» **WHAT TO PRODUCE**: Select the lines of the records containing the word "emptying" and list them.

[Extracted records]

----------

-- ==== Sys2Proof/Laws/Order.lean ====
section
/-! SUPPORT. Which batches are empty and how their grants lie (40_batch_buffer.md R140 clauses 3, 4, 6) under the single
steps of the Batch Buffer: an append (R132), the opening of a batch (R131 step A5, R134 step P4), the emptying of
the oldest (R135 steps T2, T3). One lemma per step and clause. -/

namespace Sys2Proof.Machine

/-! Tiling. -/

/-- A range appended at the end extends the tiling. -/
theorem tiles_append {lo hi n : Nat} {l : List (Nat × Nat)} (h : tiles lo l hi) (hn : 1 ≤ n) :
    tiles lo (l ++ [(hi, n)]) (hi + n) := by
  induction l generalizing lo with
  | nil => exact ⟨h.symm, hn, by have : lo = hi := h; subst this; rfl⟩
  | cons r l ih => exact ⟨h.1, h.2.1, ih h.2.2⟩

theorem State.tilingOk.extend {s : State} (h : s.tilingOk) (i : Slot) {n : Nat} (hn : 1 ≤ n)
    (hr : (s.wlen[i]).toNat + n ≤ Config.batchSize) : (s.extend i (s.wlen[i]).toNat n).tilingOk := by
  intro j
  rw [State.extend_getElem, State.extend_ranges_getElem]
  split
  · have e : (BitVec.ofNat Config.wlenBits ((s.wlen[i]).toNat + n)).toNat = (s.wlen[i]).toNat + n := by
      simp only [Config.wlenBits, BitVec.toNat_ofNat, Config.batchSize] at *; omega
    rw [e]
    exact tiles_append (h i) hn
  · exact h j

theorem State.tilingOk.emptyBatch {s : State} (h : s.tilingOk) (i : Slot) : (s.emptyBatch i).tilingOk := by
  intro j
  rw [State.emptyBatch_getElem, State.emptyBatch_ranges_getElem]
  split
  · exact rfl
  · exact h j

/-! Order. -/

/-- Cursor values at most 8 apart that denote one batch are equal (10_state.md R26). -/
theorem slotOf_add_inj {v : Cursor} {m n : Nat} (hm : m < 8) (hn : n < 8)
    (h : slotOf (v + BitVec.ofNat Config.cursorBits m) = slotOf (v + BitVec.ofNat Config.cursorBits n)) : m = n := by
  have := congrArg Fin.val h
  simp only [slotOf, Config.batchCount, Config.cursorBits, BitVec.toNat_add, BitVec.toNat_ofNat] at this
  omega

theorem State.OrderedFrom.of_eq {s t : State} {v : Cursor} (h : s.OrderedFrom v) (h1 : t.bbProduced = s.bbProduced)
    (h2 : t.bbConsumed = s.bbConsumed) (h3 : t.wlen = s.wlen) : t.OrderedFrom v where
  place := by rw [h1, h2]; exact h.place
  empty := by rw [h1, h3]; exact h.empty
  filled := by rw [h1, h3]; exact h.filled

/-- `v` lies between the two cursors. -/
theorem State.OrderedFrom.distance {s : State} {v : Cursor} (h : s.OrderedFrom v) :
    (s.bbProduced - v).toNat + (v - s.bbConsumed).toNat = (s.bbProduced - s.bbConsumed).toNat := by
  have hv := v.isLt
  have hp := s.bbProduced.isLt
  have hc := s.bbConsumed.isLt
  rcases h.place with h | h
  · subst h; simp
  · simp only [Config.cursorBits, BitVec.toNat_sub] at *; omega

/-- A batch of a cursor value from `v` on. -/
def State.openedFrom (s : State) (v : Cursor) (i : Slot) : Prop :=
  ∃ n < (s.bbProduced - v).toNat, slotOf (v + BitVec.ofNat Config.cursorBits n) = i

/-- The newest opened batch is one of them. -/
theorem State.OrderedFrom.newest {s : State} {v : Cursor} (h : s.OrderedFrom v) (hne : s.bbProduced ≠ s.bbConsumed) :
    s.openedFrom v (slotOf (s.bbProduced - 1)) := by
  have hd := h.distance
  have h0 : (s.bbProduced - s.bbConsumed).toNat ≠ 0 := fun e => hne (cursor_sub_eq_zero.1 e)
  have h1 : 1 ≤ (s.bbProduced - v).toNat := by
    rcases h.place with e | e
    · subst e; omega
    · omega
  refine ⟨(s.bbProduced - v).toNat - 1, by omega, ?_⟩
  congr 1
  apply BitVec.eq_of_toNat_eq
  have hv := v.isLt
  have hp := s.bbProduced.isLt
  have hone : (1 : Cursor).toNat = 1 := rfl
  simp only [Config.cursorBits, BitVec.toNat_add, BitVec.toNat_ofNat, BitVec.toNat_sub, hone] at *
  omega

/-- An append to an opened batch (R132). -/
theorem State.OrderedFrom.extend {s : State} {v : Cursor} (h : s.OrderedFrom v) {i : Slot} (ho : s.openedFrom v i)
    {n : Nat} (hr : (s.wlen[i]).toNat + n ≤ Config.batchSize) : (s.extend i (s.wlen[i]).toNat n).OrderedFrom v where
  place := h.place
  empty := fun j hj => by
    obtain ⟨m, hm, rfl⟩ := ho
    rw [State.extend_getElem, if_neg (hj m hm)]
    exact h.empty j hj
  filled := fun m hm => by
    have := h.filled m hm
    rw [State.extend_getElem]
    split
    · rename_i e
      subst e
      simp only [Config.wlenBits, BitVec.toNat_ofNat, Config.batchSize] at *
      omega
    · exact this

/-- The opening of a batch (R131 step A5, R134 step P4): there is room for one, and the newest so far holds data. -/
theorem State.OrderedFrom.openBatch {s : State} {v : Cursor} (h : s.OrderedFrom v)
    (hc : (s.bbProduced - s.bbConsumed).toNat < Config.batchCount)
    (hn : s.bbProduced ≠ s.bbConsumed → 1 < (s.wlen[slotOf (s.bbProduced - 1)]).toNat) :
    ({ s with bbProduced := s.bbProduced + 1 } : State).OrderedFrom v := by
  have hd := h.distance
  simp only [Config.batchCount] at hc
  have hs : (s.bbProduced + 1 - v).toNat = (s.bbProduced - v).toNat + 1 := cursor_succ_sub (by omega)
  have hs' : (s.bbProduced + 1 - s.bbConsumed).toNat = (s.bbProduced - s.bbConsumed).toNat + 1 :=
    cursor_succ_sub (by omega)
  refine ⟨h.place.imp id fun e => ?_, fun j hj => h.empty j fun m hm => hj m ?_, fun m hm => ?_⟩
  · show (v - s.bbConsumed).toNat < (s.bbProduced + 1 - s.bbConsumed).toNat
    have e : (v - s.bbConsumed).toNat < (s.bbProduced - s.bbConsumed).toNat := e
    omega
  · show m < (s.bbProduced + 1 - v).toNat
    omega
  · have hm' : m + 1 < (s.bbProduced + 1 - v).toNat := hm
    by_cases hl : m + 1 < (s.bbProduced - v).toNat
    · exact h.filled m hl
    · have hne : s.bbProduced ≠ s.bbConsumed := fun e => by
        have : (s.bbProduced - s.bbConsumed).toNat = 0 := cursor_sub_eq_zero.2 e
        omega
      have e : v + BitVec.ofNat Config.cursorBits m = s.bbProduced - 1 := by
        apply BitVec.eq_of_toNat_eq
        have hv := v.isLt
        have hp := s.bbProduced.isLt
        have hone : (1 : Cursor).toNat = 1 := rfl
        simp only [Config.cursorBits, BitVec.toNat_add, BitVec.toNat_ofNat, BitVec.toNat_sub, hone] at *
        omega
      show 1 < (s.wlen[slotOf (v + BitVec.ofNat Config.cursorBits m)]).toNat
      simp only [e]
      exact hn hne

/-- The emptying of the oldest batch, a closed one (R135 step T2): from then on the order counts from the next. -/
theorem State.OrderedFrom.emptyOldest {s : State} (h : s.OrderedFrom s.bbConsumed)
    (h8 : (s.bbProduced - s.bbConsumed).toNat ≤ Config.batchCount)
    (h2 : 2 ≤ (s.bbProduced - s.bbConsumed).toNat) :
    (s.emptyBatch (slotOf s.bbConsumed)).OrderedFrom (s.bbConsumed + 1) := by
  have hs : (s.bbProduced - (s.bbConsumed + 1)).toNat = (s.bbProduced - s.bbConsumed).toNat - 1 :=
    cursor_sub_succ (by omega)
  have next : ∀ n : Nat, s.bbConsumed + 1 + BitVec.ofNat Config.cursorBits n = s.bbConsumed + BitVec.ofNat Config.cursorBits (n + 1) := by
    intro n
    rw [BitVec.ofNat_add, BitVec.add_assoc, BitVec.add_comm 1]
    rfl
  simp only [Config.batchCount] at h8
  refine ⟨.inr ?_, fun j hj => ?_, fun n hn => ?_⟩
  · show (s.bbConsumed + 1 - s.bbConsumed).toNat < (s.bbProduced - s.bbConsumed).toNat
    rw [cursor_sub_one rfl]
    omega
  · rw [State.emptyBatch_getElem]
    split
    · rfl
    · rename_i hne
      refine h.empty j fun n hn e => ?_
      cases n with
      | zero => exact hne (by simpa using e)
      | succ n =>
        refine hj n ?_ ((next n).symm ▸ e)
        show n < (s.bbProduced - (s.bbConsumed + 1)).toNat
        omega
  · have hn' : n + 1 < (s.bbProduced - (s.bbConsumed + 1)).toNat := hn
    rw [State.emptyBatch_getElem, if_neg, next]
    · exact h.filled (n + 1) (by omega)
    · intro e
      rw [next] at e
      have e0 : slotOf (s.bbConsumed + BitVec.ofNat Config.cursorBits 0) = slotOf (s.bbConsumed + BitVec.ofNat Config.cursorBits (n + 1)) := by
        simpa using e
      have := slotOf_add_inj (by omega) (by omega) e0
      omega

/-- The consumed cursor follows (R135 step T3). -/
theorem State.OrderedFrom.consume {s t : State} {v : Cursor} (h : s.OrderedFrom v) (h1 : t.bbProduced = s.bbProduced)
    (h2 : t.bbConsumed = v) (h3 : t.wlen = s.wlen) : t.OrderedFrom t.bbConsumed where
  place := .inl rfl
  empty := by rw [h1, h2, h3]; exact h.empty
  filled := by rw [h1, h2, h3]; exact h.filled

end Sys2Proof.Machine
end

----------

» **RESPONSE AREA**:
steps of the Batch Buffer: an append (R132), the opening of a batch (R131 step A5, R134 step P4), the emptying of
/-- The emptying of the oldest batch, a closed one (R135 step T2): from then on the order counts from the next. -/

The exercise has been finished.